Прижав ладони к груди, он отвернулся.
— Прости, рыжий, — через некоторое время глухо сказал он. — Ты дал мне больше, чем получил, хоть и действовал ради собственной выгоды… Теперь мне есть о ком заботиться — бескорыстно, бестребовательно, пусть не получая ничего взамен… Неужели я прощен? Неужели я могу теперь все исправить?
Флейтист замолчал.
— Иди, — наконец сказал он. — Я сделаю то, что ты хочешь. Слышишь, рыжий? Рыжий?
Никто не откликался.
— Ушел… прах тебя побери. Ну и черт с тобой. Представление начинается!
В приливе зыбкой надежды старик без труда поднялся, поднес к губам флейту и заиграл. Мелькнула мысль — уши! он же не залепил уши! — и тут же пропала. Послушные не ему ноги понесли его вперед, и прочь, и туда, куда он поклялся не возвращаться. В Гамельн.
В тот момент, когда раздались первые звуки — горько-вяжущие, заманчивые и пронзительно одинокие, Варфоломей несся сквозь опустевший город с комком вязкой глины в зубах.
Грета проснулась от скользнувшего по глазам солнечного луча — чуть теплого, словно вечерний взгляд матери.
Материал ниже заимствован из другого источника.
/-- SLOT_READ_CEIL (01 R32): a slot or tail read is issued again; the tag is quarantined. -/
def execSlotReadCeil (aid : Nat) (s : State) : Out :=
  match s.access aid with
  | none => .next s
  | some a =>
    if s.fatal || !expired s a then .next s
    else
      match a.purpose with
      | .slot _ _ => .next (((s.quarantine a).drainHeld).readAgain a)
      | .tail _ _ => .next (((s.quarantine a).drainHeld).readAgain a)
      | .parkSlot _ _ => .next (((s.quarantine a).drainHeld).readAgain a)
      | .adoptCkpt _ _ _ => .next (((s.quarantine a).drainHeld).readAgain a)
      | _ => .next s

end Sys2Proof.Machine
end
Было непривычно тихо. Наверное, родители ушли, не разбудив ее. Странно… Неужели мама убрала мертвых мышей? Грета скосила сонный глаз под лавку. Чисто… А ведь вчера кот был дома. Наверное, отец кому-нибудь отдал его на сегодня. Ну и хорошо. Ну и какая разница.
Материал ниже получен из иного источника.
-- ==== Sys2Proof/Machine/Data.lean ====
section
/-! DEFINITION. A moving descriptor's loaves: the bytes they hold, the values that leave, protection-information tuples,
buffer lines, the cut of the walk, and where the walk ends early (04 R140 to R149, 05 R165 to R171, 06 R196 to R212). -/

namespace Sys2Proof.Machine

/-! The walk. -/

/-- Its loaves have a loaf store (05 R169). -/
def hasStore (d : List W64) : Bool := dSrcNi d || dDstNi d

/-- Walk position b has a source address. -/
def srcHas (d : List W64) (b : Nat) : Bool := decide (b < transferLen d) && (srcSide d).has b

/-- Data bytes (no tuple, no appended byte) of walk positions below b. -/
def dataBelow (d : List W64) (b : Nat) : Nat :=
  let m := min b (transferLen d)
  if (dKind d).isPi then m / (dBlk d + dTuple d) * dBlk d + min (m % (dBlk d + dTuple d)) (dBlk d) else m

/-- Data bytes of [b, e). -/
def dataBytes (d : List W64) (b e : Nat) : Nat := dataBelow d e - dataBelow d b

/-- Source bytes of [b, e): data bytes, and the tuples where they are read. -/
def srcBytes (d : List W64) (b e : Nat) : Nat :=
  match dKind d with
  | .fill => 0
  | .piInsert => dataBytes d b e
  | _ => min e (transferLen d) - b

/-- Bytes the loaf store holds (05 R169); an open loaf counts as a full one. -/
def storeBytes (d : List W64) (l : Loaf) : Nat :=
  if (dKind d).noDest || l.closed then srcBytes d l.b0 l.b1 else 4096

/-- The chain position of a slot; 0 in a ring. -/
def chainPosOf (x : Slot) : Nat := (x.chain.map (·.pos)).getD 0

/-- The first walk position at or after b that is on a side of data blocks; b itself elsewhere. -/
def destSkip (d : List W64) (b : Nat) : Nat :=
  match dstSide d with
  | .blocks _ blk t => blocksSkip blk t b
  | _ => b

/-! Bytes held. -/

/-- A word of a fragment, decoded (06 R213). -/
def Frag.word (ws : List (W64 × Byte)) (i : Nat) : W64 × EccMark :=
  match ws[i]? with | some w => secdedDecode w.1 w.2 | none => (0, .clean)

/-- Byte k of a fragment, with the state of its word and of the word's copy. -/
def Frag.byteAt (f : Frag) (k : Nat) : Byte × EccMark × EccMark :=
  let d := Frag.word f.words ((f.ofs + k) / 8)
  (BitVec.ofNat 8 (d.1.toNat / 2 ^ (8 * ((f.ofs + k) % 8))), d.2, (Frag.word f.copy ((f.ofs + k) / 8)).2)

/-- Walk position b lies in the fragment. -/
def Frag.has (f : Frag) (b : Nat) : Bool := decide (f.walkB ≤ b) && decide (b < f.walkB + f.len)

/-- The byte of walk position b that some fragments hold, with the state of its word and of the word's copy. -/
def fragByte (fs : List Frag) (b : Nat) : Option (Byte × EccMark × EccMark) :=
  (fs.find? (fun f => f.has b)).map (fun f => f.byteAt (b - f.walkB))

/-- The loaf whose range holds walk position b. -/
def loafAt (x : Slot) (b : Nat) : Option Loaf := x.loaves.find? (fun l => decide (l.b0 ≤ b) && decide (b < l.b1))

/-- The source byte of walk position b, as landed. -/
def srcByte (x : Slot) (b : Nat) : Option (Byte × EccMark × EccMark) :=
  match loafAt x b with
  | some l => fragByte l.frags b
  | none => none

/-- The source bytes of n positions from b on; none while one is missing. -/
def srcRun (x : Slot) (b n : Nat) : Option (List Byte) :=
  (List.range n).foldr (fun i acc =>
    match srcByte x (b + i), acc with
    | some v, some vs => some (v.1 :: vs)
    | _, _ => none) (some [])

/-- The loaf is the first that has not committed. -/
def isHead (x : Slot) (num : Nat) : Bool := (x.loaves.head?.map (·.num)) == some num

/-! Protection information (06 R202 to R212). -/

/-- The check code of the guards. -/
def piCode (d : List W64) : CheckCode := if dPiFmt d then .crc64 else .crc16

/-- The guard of block n (06 R203), over its committed bytes and those that the loaves hold; none while one is missing. -/
def guardOf (x : Slot) (n : Nat) : Option W64 :=
  let d := x.desc
  let c := piCode d
  let done := if x.piBlk = n then min x.piOfs (dBlk d) else 0
  let reg := if x.piBlk = n then x.piGuard else c.init
  (srcRun x (n * (dBlk d + dTuple d) + done) (dBlk d - done)).map (fun bs => c.reg reg bs ^^^ c.init)

/-- Block n's expected or inserted reference tag (06 R206). -/
def refTagOf (d : List W64) (n : Nat) : Nat :=
  let m := if dPiFmt d then 2 ^ 48 else 2 ^ 32
  match dRefMode d with
  | 1 => (dRefTag d + n) % m
  | 2 => dRefTag d % m
  | _ => 0

/-- The tuple that PI_INSERT writes for block n (06 R202, R206, R207). -/
def tupleOf (d : List W64) (n : Nat) (guard : W64) : List Byte :=
  if dPiFmt d then beBytes 8 guard.toNat ++ beBytes 2 (dAppTag d) ++ beBytes 6 (refTagOf d n)
  else beBytes 2 guard.toNat ++ beBytes 2 (dAppTag d) ++ beBytes 4 (refTagOf d n)

/-- The verdict on a tuple read for block n: DETAIL bits of the fields that fail (06 R206 to R209). -/
def tupleVerdict (d : List W64) (n : Nat) (guard : W64) (t : List Byte) : Nat :=
  let g := if dPiFmt d then beNat (t.take 8) else beNat (t.take 2)
  let app := if dPiFmt d then beNat ((t.drop 8).take 2) else beNat ((t.drop 2).take 2)
  let ref := if dPiFmt d then beNat (t.drop 10) else beNat (t.drop 4)
  let ones := if dPiFmt d then 2 ^ 48 - 1 else 2 ^ 32 - 1
  if decide (app = 0xFFFF) && (decide (dRefMode d ≠ 2) || decide (ref = ones)) then 0
  else flag (decide (g ≠ guard.toNat)) + 2 * flag (decide ((app ^^^ dAppTag d) &&& dAppMask d ≠ 0)) +
    4 * flag (decide (dRefMode d ≠ 0) && decide (ref ≠ refTagOf d n))

/-- The verdict on block n; none while a byte of it or of its tuple is missing. -/
def judgeOf (x : Slot) (n : Nat) : Option Nat :=
  let d := x.desc
  let had := if x.piBlk = n then x.piOfs - dBlk d else 0
  match guardOf x n, srcRun x (n * (dBlk d + dTuple d) + dBlk d + had) (dTuple d - had) with
  | some g, some t => some (tupleVerdict d n g (x.piTuple.take had ++ t))
  | _, _ => none

/-- Blocks whose tuples end in (a, e], in order. -/
def tuplesIn (d : List W64) (a e : Nat) : List Nat :=
  let u := dBlk d + dTuple d
  (List.range (e / u - a / u)).map (fun i => a / u + i)

/-- Protection-information state after the walk has committed up to b (06 R212). The bytes of a tuple that straddles two loaves are
kept in the slot once the first has committed, and not in its checkpoint, whose fields (08 R250) hold none (DESIGN CHOICE, log entry
45). -/
def Slot.piCommit (x : Slot) (b : Nat) : Slot :=
  let d := x.desc
  if !(dKind d).isPi then x
  else
    let u := dBlk d + dTuple d
    let n := b / u
    let ofs := b % u
    let had := if x.piBlk = n then min x.piOfs (dBlk d) else 0
    let reg := if x.piBlk = n then x.piGuard else (piCode d).init
    let more := (srcRun x (n * u + had) (min ofs (dBlk d) - had)).getD []
    let hadT := if x.piBlk = n then x.piOfs - dBlk d else 0
    let tup := (srcRun x (n * u + dBlk d + hadT) (ofs - dBlk d - hadT)).getD []
    { x with piBlk := n, piOfs := ofs, piGuard := (piCode d).reg reg more, piRef := BitVec.ofNat 64 (refTagOf d n),
             piTuple := if dKind d = .piInsert then [] else (if x.piBlk = n then x.piTuple else []) ++ tup }

/-! Bytes that leave. -/

/-- Every entry of an SG list is read and none is faulty, or the opcode has no list (03 R104). -/
def listSound (x : Slot) (bad : Option (Nat × Nat × Nat × Nat)) : Bool :=
  decide (dKind x.desc ≠ .sglist) || (bad.isNone && (List.range (dNelem x.desc)).all (fun k => (entryOf x.entries k).isSome))

/-- Walk position b carries a value that depends on bytes of an earlier loaf than l (06 R200): an appended check byte, or a
byte of a tuple whose block begins in an earlier loaf. -/
def dependsEarlier (d : List W64) (l : Loaf) (b : Nat) : Bool :=
  decide (transferLen d ≤ b) ||
  (decide (dKind d = .piInsert) && decide (dBlk d ≤ b % (dBlk d + dTuple d)) &&
    decide (b / (dBlk d + dTuple d) * (dBlk d + dTuple d) < l.b0))

/-- The appended check bytes (06 R199), once every earlier loaf is folded and the loaf's own data is here. -/
def appendBytes (x : Slot) (l : Loaf) (own : Option (List Byte)) : Option (List Byte) :=
  let c := dChkSel x.desc
  if !isHead x l.num then none
  else own.map (fun bs => c.bytesOf (c.fold x.fold (c.reg 0 bs) bs.length ^^^ c.init))

/-- The byte that leaves for walk position b of loaf l; none while something it needs is missing. -/
def outByte (x : Slot) (l : Loaf) (b : Nat) : Option Byte :=
  let d := x.desc
  let tl := transferLen d
  if tl ≤ b then
    let own := if dKind d = .fill then
        some ((List.range (tl - l.b0)).map (fun i => (leBytes 8 (wd d 2).toNat).getD ((l.b0 + i) % 8) 0))
      else srcRun x l.b0 (tl - l.b0)
    (appendBytes x l own).map (fun bs => bs.getD (b - tl) 0)
  else if dKind d = .fill then some ((leBytes 8 (wd d 2).toNat).getD (b % 8) 0)
  else if decide (dKind d = .piInsert) && decide (dBlk d ≤ b % (dBlk d + dTuple d)) then
    if dependsEarlier d l b && !isHead x l.num then none
    else
      let n := b / (dBlk d + dTuple d)
      (guardOf x n).map (fun g => (tupleOf d n g).getD (b % (dBlk d + dTuple d) - dBlk d) 0)
  else (srcByte x b).map (·.1)

/-- The bytes that leave for a list of positions; none while one is missing. -/
def outRun (x : Slot) (l : Loaf) (ps : List Nat) : Option (List Byte) :=
  ps.foldr (fun b acc =>
    match outByte x l b, acc with
    | some v, some vs => some (v :: vs)
    | _, _ => none) (some [])

/-- The open request of Lens is closed: it is ready to be issued (04 R156). Answers the slot and the requests counted. -/
def closeLens (x : Slot) : Slot × Nat :=
  match x.lens with
  | none => (x, 0)
  | some r => ({ x with lens := none, lensReady := x.lensReady ++ [r] }, 1)

/-! Slots and loaves in the state. -/

/-- One loaf of a slot changed. -/
def Slot.updLoaf (x : Slot) (num : Nat) (f : Loaf → Loaf) : Slot :=
  { x with loaves := upd (fun l => l.num == num) f x.loaves }

/-- One loaf of a slot. -/
def loafOf (x : Slot) (num : Nat) : Option Loaf := x.loaves.find? (fun l => l.num == num)

/-- A slot's descriptor has met a fault that its own row acts on: until then nothing of it goes on. -/
def stalled (x : Slot) : Bool := x.retireBy.isSome || x.fabOver.isSome || x.relOver.isSome

/-- The slot moves data or drains its end. -/
def dataPhase (x : Slot) : Bool := decide (x.phase = .moving) || decide (x.phase = .ending)

/-- A descriptor's own write: of its current attempt. -/
def ownWrite (clu slot num : Nat) (a : Access) : Bool := decide (a.purpose = .write clu slot num)

/-- An unanswered write of a dropped attempt of loaf num of a descriptor (08 R246). -/
def oldWriteOf (x : Slot) (num : Nat) (a : Access) : Bool :=
  decide (a.purpose = .oldWrite x.qid x.slotIdx (chainPosOf x) num)

/-- Requests of a descriptor that are not answered (03 R122): data and table reads, writes of any attempt. -/
def owed (x : Slot) (a : Access) : Bool :=
  match a.purpose with
  | .data c k _ => decide (c = x.clu) && decide (k = x.idx)
  | .table c k _ _ => decide (c = x.clu) && decide (k = x.idx)
  | .write c k _ => decide (c = x.clu) && decide (k = x.idx)
  | .oldWrite q i p _ => decide (q = x.qid) && decide (i = x.slotIdx) && decide (p = chainPosOf x)
  | .oldRead q i p _ => decide (q = x.qid) && decide (i = x.slotIdx) && decide (p = chainPosOf x)
  | _ => false

/-- Nothing of the descriptor is unanswered. -/
def allAnswered (s : State) (x : Slot) : Bool := !s.acc.any (owed x)

/-! Buffer lines (05 R167 to R171). -/

/-- POOL_MAX. -/
def poolMax (s : State) (clu : Nat) : Nat := clamp 80 1920 (s.fld .cluRobCtl clu 0 11)

/-- Buffer lines, of the partition and of the pool, that reads of dropped attempts hold for a slot until their answers (05 R175, 18
R520). -/
def oldHolds (s : State) (clu idx : Nat) : Nat × Nat :=
  let as := s.acc.filter (fun a => decide (a.port = clu) && decide (a.holder = idx))
  ((as.map (fun a => a.rob.1)).sum, (as.map (fun a => a.rob.2)).sum)

/-- Pool lines granted to a slot's reservations of one kind, and to all of them. -/
def grantOf (x : Slot) (k : ResKind) : Nat := ((x.grant.filter (fun g => g.1 == k)).map (·.2)).sum

/-- Pool lines of a slot's own reads, loaves and grants. -/
def poolOwn (x : Slot) : Nat := (x.lines.map (·.pool)).sum + (x.loaves.map (·.capt)).sum + (x.grant.map (·.2)).sum

/-- Pool lines a slot holds. -/
def poolHeld (s : State) (x : Slot) : Nat := poolOwn x + (oldHolds s x.clu x.idx).2

/-- Pool lines held in a cluster. -/
def poolUsed (s : State) (clu : Nat) : Nat :=
  ((s.slots.filter (fun x => x.clu == clu)).map poolOwn).sum + ((s.acc.filter (fun a => a.port == clu)).map (fun a => a.rob.2)).sum

/-- Free partition lines of a slot; its store occupies them where it has one. -/
def partFree (s : State) (x : Slot) : Nat :=
  if hasStore x.desc then 0 else 64 - (x.lines.map (·.part)).sum - (oldHolds s x.clu x.idx).1

/-- The reservations of a cluster that wait for pool lines: slot, kind, lines wanted, place. -/
def poolWaits (s : State) (clu : Nat) : List (Nat × ResKind × Nat × Nat) :=
  (s.slots.filter (fun x => x.clu == clu)).flatMap (fun x => x.poolWait.map (fun w => (x.idx, w.1, w.2.1, w.2.2)))

/-- The reservation of a cluster that has waited longest (05 R171). -/
def oldestWait (s : State) (clu : Nat) : Option (Nat × ResKind × Nat × Nat) := leastBy (fun w => w.2.2.2) (poolWaits s clu)

/-- The place of a reservation of a cluster that begins to wait now: behind those that wait (05 R171). -/
def waitPlace (s : State) (clu : Nat) : Nat := ((poolWaits s clu).map (fun w => w.2.2.2)).foldl max 0 + 1

/-- A reservation of n lines: the slot and the lines of each kind, or the slot as it waits for the pool behind the older reservations
of the cluster, its own among them (05 R171). -/
def reserve (s : State) (x : Slot) (k : ResKind) (n : Nat) (poolOnly : Bool) : Slot × Option (Nat × Nat) :=
  let part := if poolOnly then 0 else min n (partFree s x)
  let need := n - part
  let g := grantOf x k
  let took : Slot := { x with grant := x.grant.filter (fun g => g.1 != k), poolWait := x.poolWait.filter (fun w => w.1 != k) }
  if need ≤ g then (took, some (part, need))
  else if poolMax s x.clu < poolHeld s x - g + need then (x, none)
  else
    let first := match oldestWait s x.clu with | some w => decide (w.1 = x.idx) && decide (w.2.1 = k) | none => true
    if first && decide (poolUsed s x.clu - g + need ≤ 1920) then (took, some (part, need))
    else (if x.poolWait.any (fun w => w.1 == k) then x else { x with poolWait := x.poolWait ++ [(k, need, waitPlace s x.clu)] }, none)

/-- POOL_LINE_GRANT (05 R171): free pool lines go to the reservation that has waited longest, if they suffice for it. -/
def execPoolLineGrant (clu : Nat) (s : State) : Out :=
  if 16 ≤ clu then .fault .noSuchUnit
  else
    match oldestWait s clu with
    | none => .next s
    | some (i, k, need, _) =>
      if !s.fatal && decide (poolUsed s clu + need ≤ 1920) then
        .next (s.updSlot clu i (fun y => { y with grant := (k, need) :: y.grant, poolWait := y.poolWait.filter (fun w => w.1 != k) }))
      else .next s

/-- A line whose bytes have passed the check engine is freed (05 R168): not one with source bytes that a write held back carries (06
R200). -/
def Slot.freePassed (x : Slot) : Slot :=
  if hasStore x.desc then x
  else
    let gone := fun (r : Lines) =>
      !r.table &&
      match loafOf x r.loaf with
      | some l => decide (r.lastB ≤ l.passB) && (match l.skip with
        | some k => !(List.range (min r.lastB k.2 - max r.firstB k.1)).any (fun i => srcHas x.desc (max r.firstB k.1 + i))
        | none => true)
      | none => true
    { x with lines := dropIf gone x.lines }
Под плитой мелькнул юркий серый сполох. В доме снова появились мыши? Нужно сказать отцу. Хотя нет… не стоит. Это же придется оставить кота на ночь, выгрести после него мышей из-под лавки… Нет уж.
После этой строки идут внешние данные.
/-- Loaves from position n of the slot's list on are dropped. -/
def State.dropLoaves (s : State) (x : Slot) (n : Nat) : State :=
  let gone := x.loaves.drop n
  let s1 := gone.foldl (fun t l => (t.dropWrites x l.num).dropReads x l.num) s
  s1.updSlot x.clu x.idx (fun y =>
    { y with loaves := y.loaves.take n,
             lens := if y.lens.toList.any (fun r => gone.any (fun l => l.num == r.loaf)) then none else y.lens,
             lensReady := dropIf (fun r => gone.any (fun l => l.num == r.loaf)) y.lensReady,
             lines := dropIf (fun r => gone.any (fun l => r.ofLoaf l.num)) y.lines })

/-- The loaf and every later one of a descriptor that has ended cannot commit any more. -/
def State.dropFrom (s : State) (x : Slot) (num : Nat) : State :=
  (s.dropLoaves x (x.loaves.takeWhile (fun l => decide (l.num ≠ num))).length).settle x.clu x.idx

/-- A descriptor ends with a status that lets it issue nothing more (03 R122): one CONTAINED record for the faults of
outside (11 R356), loaves that are wholly requested may still commit, `bad` cannot. One that is ending keeps its status (10 R329,
R330). -/
def State.endWith (s : State) (clu idx status : Nat) (detail : BitVec 6) (w5 : Nat) (bad : Option Nat) : State :=
  match slotAt s clu idx with
  | none => s
  | some x =>
    if x.phase = .ending then (match bad with | some n => s.dropFrom x n | none => s)
    else
      let s1 := if 7 ≤ status ∧ status ≤ 9 then
          s.logErr (mkErr 2 (2 + clu) (0x15 + status) x.iid x.qid idx clu (detail.setWidth 8) x.slotIdx.toNat w5)
        else s
      let n := (x.loaves.takeWhile (fun l => fullyRequested x l && decide (some l.num ≠ bad))).length
      let ended := fun (y : Slot) => { y with
        phase := .ending, status := status, detail := detail, w5 := BitVec.ofNat 64 w5, fabOver := none, relOver := none,
        retireBy := none, nextBackoff := none, grant := [], poolWait := [], lens := none, lensReady := [] }
      ((s1.dropLoaves x n).updSlot clu idx ended).settle clu idx

/-- The write's spans end at or before p. -/
def writeBelow (p : Nat) (a : Access) : Bool := a.spans.all (fun sp => decide (sp.1 + sp.2.2 ≤ p))

/-- A loaf cut at walk position p (04 R143, 06 R210): writes not wholly before p are dropped and what lies before p is
requested again, and passes the check engine again. `late` are the first positions of the dropped writes. -/
def Loaf.cutAt (x : Slot) (p : Nat) (late : List Nat) (l : Loaf) : Loaf :=
  if l.b1 ≤ p then { l with closed := true }
  else
    let c := dChkSel x.desc
    let w := late.foldl min (min l.writeB p)
    let pass := if (dKind x.desc).noDest then min l.passB p else min l.passB w
    let e := min pass (transferLen x.desc)
    { l with b1 := p, closed := true, writeB := w, passB := pass,
             chkReg := if pass < l.passB then c.reg 0 ((srcRun x l.b0 (e - l.b0)).getD []) else l.chkReg,
             chkLen := if pass < l.passB then e - l.b0 else l.chkLen,
             skip := match l.skip with
               | some k => if p ≤ k.1 then none else some (k.1, min k.2 p)
               | none => none }

/-- The walk ends at p with a status: the loaf in progress is cut there, loaves behind it are dropped, and those before it
commit (04 R143, 06 R210). -/
def State.endCut (s : State) (clu idx p status : Nat) (detail : BitVec 6) (w5 : Nat) : State :=
  match slotAt s clu idx with
  | none => s
  | some x =>
    let s1 := s.dropLoaves x (x.loaves.filter (fun l => decide (l.b0 < p))).length
    let beyond := s1.acc.filter (fun a => match a.purpose with
      | .write c k _ => decide (c = clu) && decide (k = idx) && !writeBelow p a
      | _ => false)
    let old := fun (a : Access) =>
      { a with
        purpose := (match a.purpose with
          | .write _ _ n => .oldWrite x.qid x.slotIdx (chainPosOf x) n
          | u => u),
        poisoned := decide (a.toSend ≠ 0) }
    let s2 := { s1 with acc := upd (fun a => beyond.any (fun o => o.aid == a.aid)) old s1.acc }
    let late := beyond.filterMap (fun a => a.spans.head?.map (·.1))
    let n := match slotAt s2 clu idx with | some y => (closeLens y).2 | none => 0
    ((s2.bump .cluLensReqs clu 0 32 n).updSlot clu idx (fun y =>
      { (closeLens y).1 with
        loaves := y.loaves.map (Loaf.cutAt x p late), walkEnd := p, cutB := min y.cutB p, status := status,
        detail := detail, w5 := BitVec.ofNat 64 w5, nextBackoff := none })).settle clu idx

/-- The table or list of the descriptor is that of its destination. -/
def tableOfDest (d : List W64) : Bool := decide (dKind d = .scatter) || (decide (dKind d = .sglist) && dFlagB0 d)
— Доброе утро, Елисавета, — сказала девочка, сонно улыбнувшись тому, как необычно звучит ее голос. — Куда ты сегодня родила, проказница?
Грета нащупала теплую куклу, подняла и сложила губы трубочкой, чтобы поцеловать ее. Вместо любимого разноокого лица перед глазами возникла оскаленная в предсмертной судороге крысиная морда Грета покрылась мурашками мертвящей жути, продолжая вытягивать губы, и только через несколько бесконечных секунд нашла силы отшвырнуть крысу и завизжать от нестерпимого ужаса.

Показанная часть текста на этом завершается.